◆ Your assignment ◆
Could you please return each line of the data that has the word "Outcome"?

(Stored data)

□ □ □ □ □

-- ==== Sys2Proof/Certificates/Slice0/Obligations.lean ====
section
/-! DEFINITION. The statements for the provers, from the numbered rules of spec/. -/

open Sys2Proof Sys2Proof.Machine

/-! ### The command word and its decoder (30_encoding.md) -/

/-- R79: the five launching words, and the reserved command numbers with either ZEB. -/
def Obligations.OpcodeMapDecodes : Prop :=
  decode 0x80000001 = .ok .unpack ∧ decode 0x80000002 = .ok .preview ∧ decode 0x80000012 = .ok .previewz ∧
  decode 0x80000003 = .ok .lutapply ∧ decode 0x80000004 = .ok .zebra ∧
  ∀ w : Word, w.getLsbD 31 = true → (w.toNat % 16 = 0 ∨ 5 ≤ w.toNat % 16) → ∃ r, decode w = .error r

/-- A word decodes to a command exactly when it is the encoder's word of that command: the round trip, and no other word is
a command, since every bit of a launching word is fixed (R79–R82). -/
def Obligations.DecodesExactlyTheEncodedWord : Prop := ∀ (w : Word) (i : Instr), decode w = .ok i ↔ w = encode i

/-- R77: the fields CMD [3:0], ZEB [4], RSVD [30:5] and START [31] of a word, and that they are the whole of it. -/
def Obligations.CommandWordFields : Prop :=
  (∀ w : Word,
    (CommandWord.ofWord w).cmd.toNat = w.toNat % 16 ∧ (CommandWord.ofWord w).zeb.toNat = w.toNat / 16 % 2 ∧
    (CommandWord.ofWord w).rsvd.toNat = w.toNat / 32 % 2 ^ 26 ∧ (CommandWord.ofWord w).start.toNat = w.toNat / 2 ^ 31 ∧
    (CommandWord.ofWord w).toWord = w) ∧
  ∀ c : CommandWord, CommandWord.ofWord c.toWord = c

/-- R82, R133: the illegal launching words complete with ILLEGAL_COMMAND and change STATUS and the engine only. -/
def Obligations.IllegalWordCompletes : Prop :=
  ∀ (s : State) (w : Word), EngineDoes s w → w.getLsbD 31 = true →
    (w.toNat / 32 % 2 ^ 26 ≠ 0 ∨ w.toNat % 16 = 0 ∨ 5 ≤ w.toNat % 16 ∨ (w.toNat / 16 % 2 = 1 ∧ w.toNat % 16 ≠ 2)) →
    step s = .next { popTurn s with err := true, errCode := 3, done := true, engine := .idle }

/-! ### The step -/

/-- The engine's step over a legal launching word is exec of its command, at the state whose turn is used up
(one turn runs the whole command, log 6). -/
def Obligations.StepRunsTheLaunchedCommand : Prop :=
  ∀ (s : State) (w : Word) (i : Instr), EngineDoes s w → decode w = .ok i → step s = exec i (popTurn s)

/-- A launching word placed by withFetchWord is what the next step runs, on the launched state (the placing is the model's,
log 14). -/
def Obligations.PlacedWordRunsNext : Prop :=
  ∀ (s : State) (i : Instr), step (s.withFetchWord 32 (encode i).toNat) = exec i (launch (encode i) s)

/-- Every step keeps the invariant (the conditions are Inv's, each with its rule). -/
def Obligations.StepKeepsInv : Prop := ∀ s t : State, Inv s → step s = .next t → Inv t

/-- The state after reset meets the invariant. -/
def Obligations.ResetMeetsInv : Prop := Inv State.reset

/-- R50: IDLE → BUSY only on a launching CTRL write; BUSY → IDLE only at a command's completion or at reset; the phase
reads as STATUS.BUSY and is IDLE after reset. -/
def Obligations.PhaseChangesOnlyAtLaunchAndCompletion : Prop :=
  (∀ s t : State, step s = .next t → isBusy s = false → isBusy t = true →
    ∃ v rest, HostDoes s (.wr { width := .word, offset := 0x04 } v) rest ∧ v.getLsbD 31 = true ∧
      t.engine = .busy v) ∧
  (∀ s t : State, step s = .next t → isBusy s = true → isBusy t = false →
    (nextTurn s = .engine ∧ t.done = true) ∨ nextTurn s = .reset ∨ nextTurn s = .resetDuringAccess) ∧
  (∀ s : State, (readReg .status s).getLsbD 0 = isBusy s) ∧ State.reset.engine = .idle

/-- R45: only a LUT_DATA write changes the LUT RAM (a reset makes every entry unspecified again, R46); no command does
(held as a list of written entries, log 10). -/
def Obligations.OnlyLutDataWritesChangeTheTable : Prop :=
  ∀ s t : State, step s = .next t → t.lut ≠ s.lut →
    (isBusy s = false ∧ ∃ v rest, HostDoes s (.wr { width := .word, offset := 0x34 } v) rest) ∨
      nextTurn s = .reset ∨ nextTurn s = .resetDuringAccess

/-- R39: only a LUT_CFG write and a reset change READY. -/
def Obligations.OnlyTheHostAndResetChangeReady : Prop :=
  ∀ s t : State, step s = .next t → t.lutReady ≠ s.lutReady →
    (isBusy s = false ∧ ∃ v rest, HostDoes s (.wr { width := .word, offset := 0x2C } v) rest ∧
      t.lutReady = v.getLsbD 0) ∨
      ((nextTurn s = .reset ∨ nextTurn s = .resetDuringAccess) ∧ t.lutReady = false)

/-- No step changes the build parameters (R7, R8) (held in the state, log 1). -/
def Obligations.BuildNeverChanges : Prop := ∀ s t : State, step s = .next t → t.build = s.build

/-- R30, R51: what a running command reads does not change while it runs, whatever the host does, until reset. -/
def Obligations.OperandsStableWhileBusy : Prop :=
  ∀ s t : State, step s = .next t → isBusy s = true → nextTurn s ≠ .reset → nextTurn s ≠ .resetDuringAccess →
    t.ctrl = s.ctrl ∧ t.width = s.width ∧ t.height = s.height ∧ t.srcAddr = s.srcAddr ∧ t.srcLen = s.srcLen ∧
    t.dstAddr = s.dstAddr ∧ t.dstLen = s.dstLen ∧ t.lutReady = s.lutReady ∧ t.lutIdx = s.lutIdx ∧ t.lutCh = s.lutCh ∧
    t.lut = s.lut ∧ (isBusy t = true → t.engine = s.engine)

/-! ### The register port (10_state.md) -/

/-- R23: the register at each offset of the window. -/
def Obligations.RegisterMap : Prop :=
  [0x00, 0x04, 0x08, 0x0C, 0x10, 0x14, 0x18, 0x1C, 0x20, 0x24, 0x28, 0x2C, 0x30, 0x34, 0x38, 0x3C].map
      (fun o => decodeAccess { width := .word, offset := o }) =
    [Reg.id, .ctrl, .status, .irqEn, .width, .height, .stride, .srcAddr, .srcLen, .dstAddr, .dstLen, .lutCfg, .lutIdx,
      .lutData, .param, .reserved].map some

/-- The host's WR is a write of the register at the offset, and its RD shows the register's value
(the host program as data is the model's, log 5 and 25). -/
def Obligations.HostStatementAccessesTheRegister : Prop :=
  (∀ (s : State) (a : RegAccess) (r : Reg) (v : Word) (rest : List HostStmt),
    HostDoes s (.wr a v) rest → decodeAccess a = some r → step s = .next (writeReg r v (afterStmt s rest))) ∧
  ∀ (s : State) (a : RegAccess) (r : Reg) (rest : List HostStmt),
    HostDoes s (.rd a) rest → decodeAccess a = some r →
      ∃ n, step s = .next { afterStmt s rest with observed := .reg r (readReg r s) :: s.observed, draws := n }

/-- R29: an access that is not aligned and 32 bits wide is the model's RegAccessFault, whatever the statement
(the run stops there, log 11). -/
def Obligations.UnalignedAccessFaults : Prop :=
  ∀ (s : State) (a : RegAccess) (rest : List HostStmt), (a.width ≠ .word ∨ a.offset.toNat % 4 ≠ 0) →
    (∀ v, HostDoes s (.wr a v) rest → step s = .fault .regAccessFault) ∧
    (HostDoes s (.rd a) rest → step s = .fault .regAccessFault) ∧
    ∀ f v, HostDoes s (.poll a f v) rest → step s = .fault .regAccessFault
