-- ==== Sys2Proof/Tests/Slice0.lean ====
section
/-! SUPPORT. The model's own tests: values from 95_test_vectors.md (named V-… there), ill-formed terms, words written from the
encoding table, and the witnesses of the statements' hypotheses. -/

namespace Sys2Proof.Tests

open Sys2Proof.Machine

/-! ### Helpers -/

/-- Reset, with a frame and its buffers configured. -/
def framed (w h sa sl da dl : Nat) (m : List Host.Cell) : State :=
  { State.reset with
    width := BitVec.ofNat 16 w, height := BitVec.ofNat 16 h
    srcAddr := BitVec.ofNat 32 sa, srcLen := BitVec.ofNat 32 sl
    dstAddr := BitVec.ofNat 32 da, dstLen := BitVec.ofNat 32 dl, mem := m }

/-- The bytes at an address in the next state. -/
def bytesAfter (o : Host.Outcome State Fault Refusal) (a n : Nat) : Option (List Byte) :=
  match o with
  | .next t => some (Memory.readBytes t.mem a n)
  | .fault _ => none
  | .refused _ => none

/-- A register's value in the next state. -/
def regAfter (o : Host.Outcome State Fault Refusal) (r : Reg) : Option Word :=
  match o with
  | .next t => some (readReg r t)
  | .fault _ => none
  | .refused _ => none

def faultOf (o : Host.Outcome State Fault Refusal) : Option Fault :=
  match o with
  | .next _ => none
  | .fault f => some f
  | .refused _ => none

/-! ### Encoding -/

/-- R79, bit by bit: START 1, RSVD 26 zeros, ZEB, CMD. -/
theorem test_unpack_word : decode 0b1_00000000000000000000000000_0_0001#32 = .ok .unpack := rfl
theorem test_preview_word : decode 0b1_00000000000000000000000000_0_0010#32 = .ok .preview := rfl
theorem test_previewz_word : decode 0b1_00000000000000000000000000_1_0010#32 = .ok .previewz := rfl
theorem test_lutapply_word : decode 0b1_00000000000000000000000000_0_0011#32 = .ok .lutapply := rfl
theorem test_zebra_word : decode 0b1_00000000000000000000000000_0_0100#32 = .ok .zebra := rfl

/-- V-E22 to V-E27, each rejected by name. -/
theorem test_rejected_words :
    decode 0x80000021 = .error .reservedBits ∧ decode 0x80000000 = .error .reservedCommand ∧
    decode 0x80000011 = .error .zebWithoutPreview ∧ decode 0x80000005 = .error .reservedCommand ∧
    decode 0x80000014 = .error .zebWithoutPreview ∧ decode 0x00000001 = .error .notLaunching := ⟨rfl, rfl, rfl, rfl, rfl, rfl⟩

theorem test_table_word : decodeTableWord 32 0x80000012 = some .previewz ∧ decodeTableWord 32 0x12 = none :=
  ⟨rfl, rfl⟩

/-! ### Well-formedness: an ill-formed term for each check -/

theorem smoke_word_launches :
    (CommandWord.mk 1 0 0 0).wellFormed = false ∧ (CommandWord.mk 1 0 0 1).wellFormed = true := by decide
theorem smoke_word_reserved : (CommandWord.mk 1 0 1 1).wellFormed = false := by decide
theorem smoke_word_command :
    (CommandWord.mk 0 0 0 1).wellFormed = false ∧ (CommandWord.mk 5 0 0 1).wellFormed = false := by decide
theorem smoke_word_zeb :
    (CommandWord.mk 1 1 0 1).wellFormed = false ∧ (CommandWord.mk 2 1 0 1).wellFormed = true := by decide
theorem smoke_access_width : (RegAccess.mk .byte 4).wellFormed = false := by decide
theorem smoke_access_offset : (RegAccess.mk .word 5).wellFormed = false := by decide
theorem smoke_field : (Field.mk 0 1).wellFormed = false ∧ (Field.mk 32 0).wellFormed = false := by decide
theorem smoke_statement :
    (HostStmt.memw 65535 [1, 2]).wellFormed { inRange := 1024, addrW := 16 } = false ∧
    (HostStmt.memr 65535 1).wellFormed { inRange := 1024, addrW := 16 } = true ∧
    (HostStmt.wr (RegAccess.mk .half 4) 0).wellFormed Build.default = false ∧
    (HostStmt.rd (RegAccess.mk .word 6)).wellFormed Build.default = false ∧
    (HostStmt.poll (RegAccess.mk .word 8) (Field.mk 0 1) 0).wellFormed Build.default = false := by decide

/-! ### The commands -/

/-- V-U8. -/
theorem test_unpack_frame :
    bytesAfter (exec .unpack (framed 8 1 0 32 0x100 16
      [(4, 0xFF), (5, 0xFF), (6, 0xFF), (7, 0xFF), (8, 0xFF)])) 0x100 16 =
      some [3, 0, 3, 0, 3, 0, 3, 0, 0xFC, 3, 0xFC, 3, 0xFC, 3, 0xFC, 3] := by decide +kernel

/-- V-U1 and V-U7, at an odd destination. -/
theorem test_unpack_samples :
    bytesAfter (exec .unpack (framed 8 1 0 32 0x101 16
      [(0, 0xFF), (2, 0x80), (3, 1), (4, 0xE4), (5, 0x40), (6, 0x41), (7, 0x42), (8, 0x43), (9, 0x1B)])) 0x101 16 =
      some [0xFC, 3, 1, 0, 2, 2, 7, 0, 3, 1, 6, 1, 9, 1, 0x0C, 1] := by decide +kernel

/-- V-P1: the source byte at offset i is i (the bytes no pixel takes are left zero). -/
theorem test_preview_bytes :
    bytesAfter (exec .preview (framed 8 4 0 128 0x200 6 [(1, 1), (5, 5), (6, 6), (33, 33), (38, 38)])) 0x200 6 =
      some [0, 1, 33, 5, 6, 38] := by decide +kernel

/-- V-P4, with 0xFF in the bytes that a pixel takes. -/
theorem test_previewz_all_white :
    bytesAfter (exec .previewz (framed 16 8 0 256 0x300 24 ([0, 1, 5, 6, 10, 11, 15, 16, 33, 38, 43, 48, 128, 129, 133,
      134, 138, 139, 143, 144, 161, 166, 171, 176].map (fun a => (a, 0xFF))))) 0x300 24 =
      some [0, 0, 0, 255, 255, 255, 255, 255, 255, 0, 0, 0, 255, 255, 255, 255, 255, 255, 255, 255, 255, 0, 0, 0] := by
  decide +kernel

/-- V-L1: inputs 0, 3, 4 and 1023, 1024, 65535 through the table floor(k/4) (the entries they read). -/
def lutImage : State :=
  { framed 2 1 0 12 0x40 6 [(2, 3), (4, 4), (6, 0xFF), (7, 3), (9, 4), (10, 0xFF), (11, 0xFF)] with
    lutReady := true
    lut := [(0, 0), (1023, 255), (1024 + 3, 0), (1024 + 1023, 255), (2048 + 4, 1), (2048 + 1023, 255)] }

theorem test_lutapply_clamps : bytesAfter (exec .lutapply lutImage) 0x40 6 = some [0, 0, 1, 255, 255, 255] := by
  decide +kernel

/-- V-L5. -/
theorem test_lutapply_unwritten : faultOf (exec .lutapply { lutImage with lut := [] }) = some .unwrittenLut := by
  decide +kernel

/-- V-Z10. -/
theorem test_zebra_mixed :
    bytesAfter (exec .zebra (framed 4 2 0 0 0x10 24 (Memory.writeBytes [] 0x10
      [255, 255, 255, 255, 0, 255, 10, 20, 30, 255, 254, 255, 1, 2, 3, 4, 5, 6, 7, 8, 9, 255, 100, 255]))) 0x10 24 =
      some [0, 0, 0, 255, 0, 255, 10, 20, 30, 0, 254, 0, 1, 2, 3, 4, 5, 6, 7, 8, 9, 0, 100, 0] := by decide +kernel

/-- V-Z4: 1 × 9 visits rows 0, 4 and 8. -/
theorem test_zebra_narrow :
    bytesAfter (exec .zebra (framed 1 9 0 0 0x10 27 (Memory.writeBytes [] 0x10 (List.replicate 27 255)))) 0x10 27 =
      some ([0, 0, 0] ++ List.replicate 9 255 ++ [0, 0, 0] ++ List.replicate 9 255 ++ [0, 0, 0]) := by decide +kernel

□ □ □ □ □

◆ Result below ◆
def bytesAfter (o : Host.Outcome State Fault Refusal) (a n : Nat) : Option (List Byte) :=
def regAfter (o : Host.Outcome State Fault Refusal) (r : Reg) : Option Word :=
def faultOf (o : Host.Outcome State Fault Refusal) : Option Fault :=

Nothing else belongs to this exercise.